theorem State.copyChunks_keeps {r s : State} (h : Keeps r s) (id : Nat) (i : Nat) (r_ : Run) (a : Act) :
    Keeps r (State.copyChunks s id i r_ a).2 := by
  unfold State.copyChunks
  dsimp only
  split
  · exact h
  · exact keeps_foldl h fun t k g => State.copyChunk_keeps h _ _ _ _ _ _ g

theorem State.pairUp_keeps {r s : State} (h : Keeps r s) (id : Nat) (i : Nat) (p : Nat) :
    Keeps r (State.pairUp s id i p) := by
  unfold State.pairUp
  try dsimp only
  repeat' (first | with_reducible assumption | intro _ | with_reducible apply State.checkPairs_keeps |
                  with_reducible apply State.tellPairs_keeps | with_reducible apply keepsO_next |
                  with_reducible apply keeps_foldl | split | simp only [keeps_mk_iff])

theorem State.startXfer_keeps {r s : State} (h : Keeps r s) (id : Nat) (i : Nat) (r_ : Run) (a : Act) (peers : List Nat) (adv :
    Strand → Strand) :
    Keeps r (State.startXfer s id i r_ a peers adv) := by
  unfold State.startXfer
  dsimp only
  repeat' (first | with_reducible assumption | with_reducible apply State.haltStrand_keeps |
    with_reducible apply State.pumpAll_keeps | with_reducible apply State.giveGrants_keeps |
    with_reducible apply State.modStrand_keeps | with_reducible apply State.chunkStop_keeps |
    with_reducible apply State.tellPairs_keeps |
    (refine keeps_foldl ?_ fun t a g => State.pairUp_keeps g _ _ _) | split)
  all_goals
    rename_i e
    exact keeps_snd e (State.copyChunks_keeps h _ _ _ _)

theorem State.onStrand_keeps {r s : State} (h : Keeps r s) (k : Nat → Nat → Run → Strand → State)
    (hk : ∀ (a0 : Nat) (a1 : Nat) (a2 : Run) (a3 : Strand), Keeps r (k a0 a1 a2 a3)) :
    Keeps r (State.onStrand s k) := by
  unfold State.onStrand
  try dsimp only
  repeat' (first | with_reducible assumption | intro _ | with_reducible apply hk | with_reducible apply keepsO_next |
                  with_reducible apply keeps_foldl | split | simp only [keeps_mk_iff])

theorem execChunkSend_keeps {r s : State} (h : Keeps r s) (ch : B4) (x_dt : B4) (peer : B16) (ck : B16) (n : B16) :
    KeepsO r (execChunkSend ch x_dt peer ck n s) := by
  unfold execChunkSend
  try dsimp only
  repeat' (first | with_reducible assumption | intro _ | with_reducible apply State.haltStrand_keeps |
                  with_reducible apply State.onStrand_keeps | with_reducible apply State.startXfer_keeps |
                  with_reducible apply keepsO_next | with_reducible apply keeps_foldl | split | simp only [keeps_mk_iff])

theorem execChunkRecv_keeps {r s : State} (h : Keeps r s) (ch : B4) (x_dt : B4) (peer : B16) (ck : B16) (n : B16) :
    KeepsO r (execChunkRecv ch x_dt peer ck n s) := by
  unfold execChunkRecv
  try dsimp only
  repeat' (first | with_reducible assumption | intro _ | with_reducible apply State.haltStrand_keeps |
                  with_reducible apply State.onStrand_keeps | with_reducible apply State.startXfer_keeps |
                  with_reducible apply keepsO_next | with_reducible apply keeps_foldl | split | simp only [keeps_mk_iff])

theorem execChunkRred_keeps {r s : State} (h : Keeps r s) (ch : B4) (dt : B4) (fn : B4) (peer : B16) (ck : B16) (n : B16) :
    KeepsO r (execChunkRred ch dt fn peer ck n s) := by
  unfold execChunkRred
  try dsimp only
  repeat' (first | with_reducible assumption | intro _ | with_reducible apply State.haltStrand_keeps |
                  with_reducible apply State.onStrand_keeps | with_reducible apply State.startXfer_keeps |
                  with_reducible apply keepsO_next | with_reducible apply keeps_foldl | split | simp only [keeps_mk_iff])

theorem execChunkCopy_keeps {r s : State} (h : Keeps r s) (ch : B4) (dst : B16) (ck : B16) (n : B16) :
    KeepsO r (execChunkCopy ch dst ck n s) := by
  unfold execChunkCopy
  try dsimp only
  repeat' (first | with_reducible assumption | intro _ | with_reducible apply State.onStrand_keeps |
                  with_reducible apply State.startXfer_keeps | with_reducible apply keepsO_next |
                  with_reducible apply keeps_foldl | split | simp only [keeps_mk_iff])

theorem execChunkWait_keeps {r s : State} (h : Keeps r s) (ck : B16) (n : B16) :
    KeepsO r (execChunkWait ck n s) := by
  unfold execChunkWait
  try dsimp only
  repeat' (first | with_reducible assumption | intro _ | with_reducible apply State.modStrand_keeps |
                  with_reducible apply State.onStrand_keeps | with_reducible apply State.pumpAll_keeps |
                  with_reducible apply keepsO_next | with_reducible apply keeps_foldl | split | simp only [keeps_mk_iff])

theorem execChunkSig_keeps {r s : State} (h : Keeps r s) (peer : B16) (n : B16) :
    KeepsO r (execChunkSig peer n s) := by
  unfold execChunkSig
  try dsimp only
  repeat' (first | with_reducible assumption | intro _ | with_reducible apply State.modStrand_keeps |
                  with_reducible apply State.onStrand_keeps | with_reducible apply State.pumpAll_keeps |
                  with_reducible apply State.strandFlit_keeps | with_reducible apply keepsO_next |
                  with_reducible apply keeps_foldl | split | simp only [keeps_mk_iff])

theorem execChunkLoop_keeps {r s : State} (h : Keeps r s) (n : B16) :
    KeepsO r (execChunkLoop n s) := by
  unfold execChunkLoop
  try dsimp only
  repeat' (first | with_reducible assumption | intro _ | with_reducible apply State.haltStrand_keeps |
                  with_reducible apply State.modStrand_keeps | with_reducible apply State.onStrand_keeps |
                  with_reducible apply keepsO_next | with_reducible apply keeps_foldl | split | simp only [keeps_mk_iff])

theorem execChunkNext_keeps {r s : State} (h : Keeps r s) :
    KeepsO r (execChunkNext s) := by
  unfold execChunkNext
  try dsimp only
  repeat' (first | with_reducible assumption | intro _ | with_reducible apply State.haltStrand_keeps |
                  with_reducible apply State.modStrand_keeps | with_reducible apply State.onStrand_keeps |
                  with_reducible apply keepsO_next | with_reducible apply keeps_foldl | split | simp only [keeps_mk_iff])

theorem execChunkMcast_keeps {r s : State} (h : Keeps r s) (ch : B4) (x_dt : B4) (ck : B16) (n : B16) :
    KeepsO r (execChunkMcast ch x_dt ck n s) := by
  unfold execChunkMcast
  try dsimp only
  repeat' (first | with_reducible assumption | intro _ | with_reducible apply State.onStrand_keeps |
                  with_reducible apply State.startXfer_keeps | with_reducible apply keepsO_next |
                  with_reducible apply keeps_foldl | split | simp only [keeps_mk_iff])

theorem execChunkRoute_keeps {r s : State} (h : Keeps r s) (dev : B16) (ck : B16) :
    KeepsO r (execChunkRoute dev ck s) := by
  unfold execChunkRoute
  try dsimp only
  repeat' (first | with_reducible assumption | intro _ | with_reducible apply State.haltStrand_keeps |
                  with_reducible apply State.modStrand_keeps | with_reducible apply State.onStrand_keeps |
                  with_reducible apply keepsO_next | with_reducible apply keeps_foldl | split | simp only [keeps_mk_iff])

theorem execChunkBar_keeps {r s : State} (h : Keeps r s) :
    KeepsO r (execChunkBar s) := by
  unfold execChunkBar
  try dsimp only
  repeat' (first | with_reducible assumption | intro _ | with_reducible apply State.modStrand_keeps |
                  with_reducible apply State.onStrand_keeps | with_reducible apply State.pumpAll_keeps |
                  with_reducible apply State.strandFlit_keeps | with_reducible apply keepsO_next |
                  with_reducible apply keeps_foldl | split | simp only [keeps_mk_iff])

theorem execChunkEnd_keeps {r s : State} (h : Keeps r s) :
    KeepsO r (execChunkEnd s) := by
  unfold execChunkEnd
  try dsimp only
  repeat' (first | with_reducible assumption | intro _ | with_reducible apply State.haltStrand_keeps |
                  with_reducible apply State.modStrand_keeps | with_reducible apply State.onStrand_keeps |
                  with_reducible apply State.pumpAll_keeps | with_reducible apply keepsO_next |
                  with_reducible apply keeps_foldl | split | simp only [keeps_mk_iff])

theorem execBadop_keeps {r s : State} (h : Keeps r s) (x_wd : Word) :
    KeepsO r (execBadop x_wd s) := by
  unfold execBadop
  try dsimp only
  repeat' (first | with_reducible assumption | intro _ | with_reducible apply State.haltStrand_keeps |
                  with_reducible apply State.onStrand_keeps | with_reducible apply keepsO_next |
                  with_reducible apply keeps_foldl | split | simp only [keeps_mk_iff])

theorem State.badField_keeps {r s : State} (h : Keeps r s) :
    Keeps r (State.badField s) := by
  unfold State.badField
  try dsimp only
  repeat' (first | with_reducible assumption | intro _ | with_reducible apply State.haltStrand_keeps |
                  with_reducible apply State.onStrand_keeps | with_reducible apply keepsO_next |
                  with_reducible apply keeps_foldl | split | simp only [keeps_mk_iff])

theorem State.builtinStep_keeps {r s : State} (h : Keeps r s) :
    Keeps r (State.builtinStep s) := by
  unfold State.builtinStep
  try dsimp only
  repeat' (first | with_reducible assumption | intro _ | with_reducible apply State.modStrand_keeps |
                  with_reducible apply State.onStrand_keeps | with_reducible apply State.pumpAll_keeps |
                  with_reducible apply State.startXfer_keeps | with_reducible apply keepsO_next |
                  with_reducible apply keeps_foldl | split | simp only [keeps_mk_iff])

theorem State.earlyFlit_keeps {r s : State} (h : Keeps r s) (id : Nat) (r_ : Run) (f : Flit) :
    Keeps r (State.earlyFlit s id r_ f) := by
  unfold State.earlyFlit
  try dsimp only
  repeat' (first | with_reducible assumption | intro _ | with_reducible apply State.modStrand_keeps |
                  with_reducible apply State.takeGrant_keeps | with_reducible apply keepsO_next |
                  with_reducible apply keeps_foldl | split | simp only [keeps_mk_iff])

theorem execCollRunStart_keeps {r s : State} (h : Keeps r s) (cx : Nat) (g : Nat) :
    KeepsO r (execCollRunStart cx g s) := by
  unfold execCollRunStart
  try dsimp only
  repeat' (first | with_reducible assumption | intro _ | with_reducible apply State.earlyFlit_keeps |
                  with_reducible apply State.register_keeps | with_reducible apply keepsO_next |
                  with_reducible apply keeps_foldl | split | simp only [keeps_mk_iff])

theorem State.forgetWrites_keeps {r s : State} (h : Keeps r s) (r_ : Run) :
    Keeps r (State.forgetWrites s r_) := by
  unfold State.forgetWrites
  dsimp only
  have g := keeps_foldl (l := r_.strands.flatMap fun x => r_.writes.flatMap fun k =>
      (List.range (k.2.2 - k.2.1)).map fun c => (x, k.1, k.2.1 + c))
    (f := fun (t : State) q => match s.chunkAt r_ q.1 q.2.1 q.2.2 true with
      | .at key => { t with mem := memForget t.mem key (key + 2048) }
      | _ => t) h fun t a g => by
    split
    · exact keeps_mem g (fun w => memForget_wf w _ _) ..
    · exact g
  exact ⟨g.1, g.2.1, g.2.2.1, g.2.2.2.1, g.2.2.2.2.trans (Nat.le_succ _)⟩

theorem State.keepPast_keeps {r s : State} (h : Keeps r s) (r_ : Run) :
    Keeps r (State.keepPast s r_) := by
  unfold State.keepPast
  try dsimp only
  repeat' (first | with_reducible assumption | intro _ | with_reducible apply keepsO_next | with_reducible apply keeps_foldl |
                  split | simp only [keeps_mk_iff])

theorem State.keepOwed_keeps {r s : State} (h : Keeps r s) (r_ : Run) :
    Keeps r (State.keepOwed s r_) := by
  unfold State.keepOwed
  try dsimp only
  repeat' (first | with_reducible assumption | intro _ | with_reducible apply State.setGroup_keeps |
                  with_reducible apply keepsO_next | with_reducible apply keeps_foldl | split | simp only [keeps_mk_iff])

theorem execCollRunComplete_keeps {r s : State} (h : Keeps r s) (run : Nat) :
    KeepsO r (execCollRunComplete run s) := by
  unfold execCollRunComplete
  try dsimp only
  repeat' (first | with_reducible assumption | intro _ | with_reducible apply State.abortGroup_keeps |
                  with_reducible apply State.engineArrive_keeps | with_reducible apply State.forgetWrites_keeps |
                  with_reducible apply State.keepOwed_keeps | with_reducible apply State.keepPast_keeps |
                  with_reducible apply State.unregister_keeps | with_reducible apply State.writeN_keeps |
                  with_reducible apply keepsO_next | with_reducible apply keeps_foldl | split | simp only [keeps_mk_iff])

theorem State.received_keeps {r s : State} (h : Keeps r s) (p : Nat) (f : Flit) (k : State → State)
    (hk : ∀ (a0 : State), Keeps r a0 → Keeps r (k a0)) :
    Keeps r (State.received s p f k) := by
  unfold State.received
  try dsimp only
  repeat' (first | with_reducible assumption | intro _ | with_reducible apply hk | with_reducible apply State.modPort_keeps |
                  with_reducible apply keepsO_next | with_reducible apply keeps_foldl | split | simp only [keeps_mk_iff])

theorem State.arrived_keeps {r s : State} (h : Keeps r s) (p : Nat) (kind : Nat) (f : Flit) (k : State → State)
    (hk : ∀ (a0 : State), Keeps r a0 → Keeps r (k a0)) :
    Keeps r (State.arrived s p kind f k) := by
  unfold State.arrived
  try dsimp only
  repeat' (first | with_reducible assumption | intro _ | with_reducible apply hk | with_reducible apply State.received_keeps |
                  with_reducible apply keepsO_next | with_reducible apply keeps_foldl | split | simp only [keeps_mk_iff])

theorem State.keepEarly_keeps {r s : State} (h : Keeps r s) (f : Flit) :
    Keeps r (State.keepEarly s f) := by
  unfold State.keepEarly
  try dsimp only
  repeat' (first | with_reducible assumption | intro _ | with_reducible apply keepsO_next | with_reducible apply keeps_foldl |
                  split | simp only [keeps_mk_iff])

theorem State.pastFlit_keeps {r s : State} (h : Keeps r s) (r_ : Run) (i : Nat) (p : Nat) (kind : Nat) (seq : Nat) (pay : BitVec
    2048) :
    Keeps r (State.pastFlit s r_ i p kind seq pay) := by
  unfold State.pastFlit
  try dsimp only
  repeat' (first | with_reducible assumption | intro _ | with_reducible apply State.sendRoute_keeps |
                  with_reducible apply keepsO_next | with_reducible apply keeps_foldl | split | simp only [keeps_mk_iff])

theorem State.ackPast_keeps {r s : State} (h : Keeps r s) (r_ : Run) (i : Nat) (p : Nat) :
    Keeps r (State.ackPast s r_ i p) := by
  unfold State.ackPast
  try dsimp only
  repeat' (first | with_reducible assumption | intro _ | with_reducible apply State.pastFlit_keeps |
                  with_reducible apply keepsO_next | with_reducible apply keeps_foldl | split | simp only [keeps_mk_iff])

theorem State.grantPast_keeps {r s : State} (h : Keeps r s) (r_ : Run) (i : Nat) (p : Nat) (f : Flit) :
    Keeps r (State.grantPast s r_ i p f) := by
  unfold State.grantPast
  try dsimp only
  repeat' (first | with_reducible assumption | intro _ | with_reducible apply State.pastFlit_keeps |
                  with_reducible apply keepsO_next | with_reducible apply keeps_foldl | split | simp only [keeps_mk_iff])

Problem to solve » Please find each line in the records above that holds the word "peers", and copy it.

Answer box »
theorem State.startXfer_keeps {r s : State} (h : Keeps r s) (id : Nat) (i : Nat) (r_ : Run) (a : Act) (peers : List Nat) (adv :
    Keeps r (State.startXfer s id i r_ a peers adv) := by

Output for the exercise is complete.